Response frequencies for each of the three public health behaviors (PHBs) were as follows: 16 (1.18%) engaged in social distancing “not at all”, 19 (1.40%) “rarely,” 70 (5.17%) “sometimes,” 292 (21.55%) “often,” and 958 (70.70%) “always/almost always”; 251 (18.52%) engaged in mask wearing “not at all,” 163 (12.03%) “rarely,” 260 (19.19%) “sometimes,” 338 (24.94%) “often,” and 343 (25.31%) “always/almost always”; 8 (0.59%) engaged in hand washing “not at all,” 11 (0.81%) “rarely,” 68 (5.02%) “sometimes,” 457 (33.73%) “often,” and 811 (59.85%) always/almost always. For the risk (or poor compliance) index based on dichotomization of each of the PHBs (i.e., 0 for responses of 4 [Often] and 5 [Always/almost always]; 1 for responses of 1 [Not at all], 2 [Rarely], and 3 [Sometimes]), 644 participants (47.53% of the sample) had no risk, reflecting compliance with all three PHBs, 576 (42.51%) had 1 risk factor, reflecting compliance with two PHBs, 115 (8.49%) had 2 risk factors, indicating compliance for only one PHB, and 20 (1.48%) endorsed 3 risk factors, indicating compliance with none of the PHBs.

Latent class analysis

The top portion of Table 1 shows fit indices for the LCA model testing sequence based on the entire sample. With increasing extraction of classes, there was a corresponding decrease in the AIC and BIC values, with a concomitant increase in entropy reaching its largest value with the 3-class model. Inspection of models with additional classes indicated less than optimal fit and poor latent class enumeration with single items identifying class membership. Table 2 shows the conditional item response probabilities for the 3-class model. Members of Class 1 (“Low-SA/Low-PFC”; 22.26%) did not endorse any items above the 0.60 critical threshold. Members of Class 2 (“Low-SA/High-PFC”; 39.52%) did not endorse any of the SA items but did endorse the PFC items, with one exception (PFC7; “Compromise to get something positive from the situation”). Members of Class 3 (“High-SA/High-PFC”; 38.22%) endorsed the SA-Centrality and SA-Threat items with one exception (SA-Threat4; “This is going to have a negative impact on me”), and the 7 PFC items with the exception of the same compromise item as above (PFC7).

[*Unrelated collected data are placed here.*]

-- ==== Sys2Proof/Machine/Message.lean ====
section
/-! DEFINITION. The message unit: SEND, RECV.ACK, rings, credits, delivery, the broom and the combiner (R125 to R127, R159 to R163, R248 to R274, R289 to R293). -/

namespace Sys2Proof.Machine

/-! ### Headers and handler tables (R253, R255) -/

/-- Layout of a message header (R253). -/
def hdrWord (h : MsgHdr) : QWord :=
  BitVec.ofNat 128 (pack [(0, h.handler), (8, h.gear), (10, b2n h.order), (11, h.length), (20, h.queue),
    (24, h.incarnation), (32, h.srcX), (40, h.srcY), (48, h.srcDev), (64, h.sequence % 2 ^ 32), (96, h.user.toNat)])

/-- Reading of a message header (R253). -/
def hdrOf (q : QWord) : MsgHdr :=
  let n := q.toNat
  { handler := bits n 7 0, gear := bits n 9 8, order := bit n 10, length := bits n 19 11, queue := bits n 23 20,
    incarnation := bits n 31 24, srcX := bits n 39 32, srcY := bits n 47 40, srcDev := bits n 63 48,
    sequence := bits n 95 64, user := BitVec.ofNat 32 (bits n 127 96) }

/-- Handler-table entry of a slot: kind, tree and ring mask (R255). -/
def Slot.handler (s : Slot) (i : Nat) : Nat × Nat × Nat :=
  let n := leNat (memRead (vGet s.parts 4 []) (4 * i) 4)
  (bits n 3 0, bits n 9 4, bits n 31 16)

/-- Capacity of a ring in 16-byte units (R248). -/
def ringUnits (sizeCode : Nat) : Nat := 16 * 2 ^ sizeCode

/-- Ring q. -/
def MsgUnit.ring (m : MsgUnit) (q : Nat) : Ring := vGet m.rings q clearRing

/-- Changes a ring. -/
def MsgUnit.updRing (m : MsgUnit) (q : Nat) (f : Ring → Ring) : MsgUnit :=
  { m with rings := vSet m.rings q (f (m.ring q)) }

/-- The sender named in a header. -/
def MsgHdr_src (h : MsgHdr) : Sender := ⟨h.srcX, h.srcY, h.srcDev⟩

/-- Whether another core belongs to the same region of the same context. -/
def Dev.sameRegion (d : Dev) (c e : CoreId) : Bool :=
  (d.core c).ctx.isSome && (d.core e).ctx = (d.core c).ctx && (d.core e).region = (d.core c).region

/-! ### Issue of SEND and RECV.ACK (R125 to R127) -/

/-- Checks of SEND at issue (R92, R125, R126). -/
def sendCheck (a : Arch) (f : SendF) : Option Code :=
  let r := a.resolve (a.regs.aGet f.aP) false [0, 1] 16 0 ((f.length - 1) * 16)
  if 64 ≤ f.handler then some cReservedNonzero
  else if 256 < f.length then some cLengthTooLarge
  else orderCodes [whenBad (f.length = 0 || f.handler = 0) cBadArgument,
    if f.length ≤ 1 then none else resCode r]

/-- The meaning of SEND (R125). -/
def execSend (c : CoreId) (g : Common) (f : SendF) (s : State) : Host.Outcome State Fault Refusal :=
  s.onDev fun d => d.present c g
    ⟨3, false, [sId f.sDest, sId f.sUser] ++ (if f.length ≤ 1 then [] else [aId f.aP])⟩
    { wait := queueWait c 2
      check := fun d _ => if 5 ≤ g.sb then some cReservedNonzero else sendCheck (d.arch c) f
      effect := fun d w => d.updArch c fun a =>
        let r := if f.length ≤ 1 then none
          else optRes (a.resolve (a.regs.aGet f.aP) false [0, 1] 16 0 ((f.length - 1) * 16))
        a.accept 2 g.sb (.send f (a.regs.sGet f.sDest) (a.regs.sGet f.sUser) a.stat.gear r) w.cyc }

/-- The meaning of RECV.ACK (R127). -/
def execRecvAck (c : CoreId) (g : Common) (queue nM1 : Nat) (s : State) : Host.Outcome State Fault Refusal :=
  s.onDev fun d => d.present c g ⟨3, false, []⟩
    { wait := queueWait c 2
      check := fun _ _ => if 5 ≤ g.sb then some cReservedNonzero else none
      effect := fun d w => d.updArch c fun a => a.accept 2 g.sb (.recvAck queue nM1) w.cyc }

/-! ### Sending (R261 to R264, R342) -/

/-- Splits the units of a message into packets of up to 16 (R236). -/
def packetsOf (head : PktHead) (n : Nat) : Nat → Nat → List QWord → List Packet
  | 0, _, _ => []
  | fuel + 1, i, us =>
    match us with
    | [] => []
    | _ => pktOf { head with body := (us.take 16).length, pktIdx := i, last := decide (us.length ≤ 16) } (us.take 16)
        :: packetsOf head n fuel (i + 1) (us.drop 16)

/-- Head flit of a message's packets (R235). -/
def msgHead (c : CoreId) (epoch tag : Nat) (dev x y : Nat) (order mcast : Bool) (x1 y1 : Nat) : PktHead :=
  { version := 0x10, vc := 0, poison := 0, epoch := epoch, dkind := if dev = 0xFFFF then 0 else 2, order := order,
    mcast := mcast, body := 0, dstX := x, dstY := y, x1 := x1, y1 := y1, dstDev := if dev = 0xFFFF then 0 else dev,
    srcX := c.x, srcY := c.y, srcDev := 0xFFFF, msgTag := tag, pktIdx := 0, last := false }

/-- Whether a core's message unit holds an ORDER message: a packet that it sent under the other epoch bit is in flight, or a multicast message awaits its completion flit (R242). -/
def Dev.orderHolds (d : Dev) (c : CoreId) : Bool :=
  !(d.arch c).msg.mcastWait.isEmpty || d.mesh.transit.any fun p =>
    p.head.srcX = c.x && p.head.srcY = c.y && p.head.srcDev = 0xFFFF && p.head.epoch != d.mesh.epoch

Table 1 Model Fit Statistics for Latent Class Analyses: Stress Appraisal & Problem-Focused Coping
Table 2 Item Response Probabilities for the 3-Class Model

Association between covariates and class membership

The top portion of Table 3 shows the results of the covariate-adjusted models, with each covariate entered into the model individually. The bottom portion of the table shows the results when all covariates are entered simultaneously. Class 1 (Low-SA/Low-PFC) was considered the reference class because members generally do not endorse any PFC strategies. In the fully adjusted model, men were less likely to be members of Class 3 (High-SA/High-PFC) compared to the reference class (OR = 0.582, p < 0.05, 95% CI [0.385, 0.882]). Additionally, participants who were recruited via the snowball method were more likely to be members of Class 2 (Low-SA/High-PFC) compared to the reference class (OR = 2.298, p < 0.05, 95% CI [1.216, 4.343]).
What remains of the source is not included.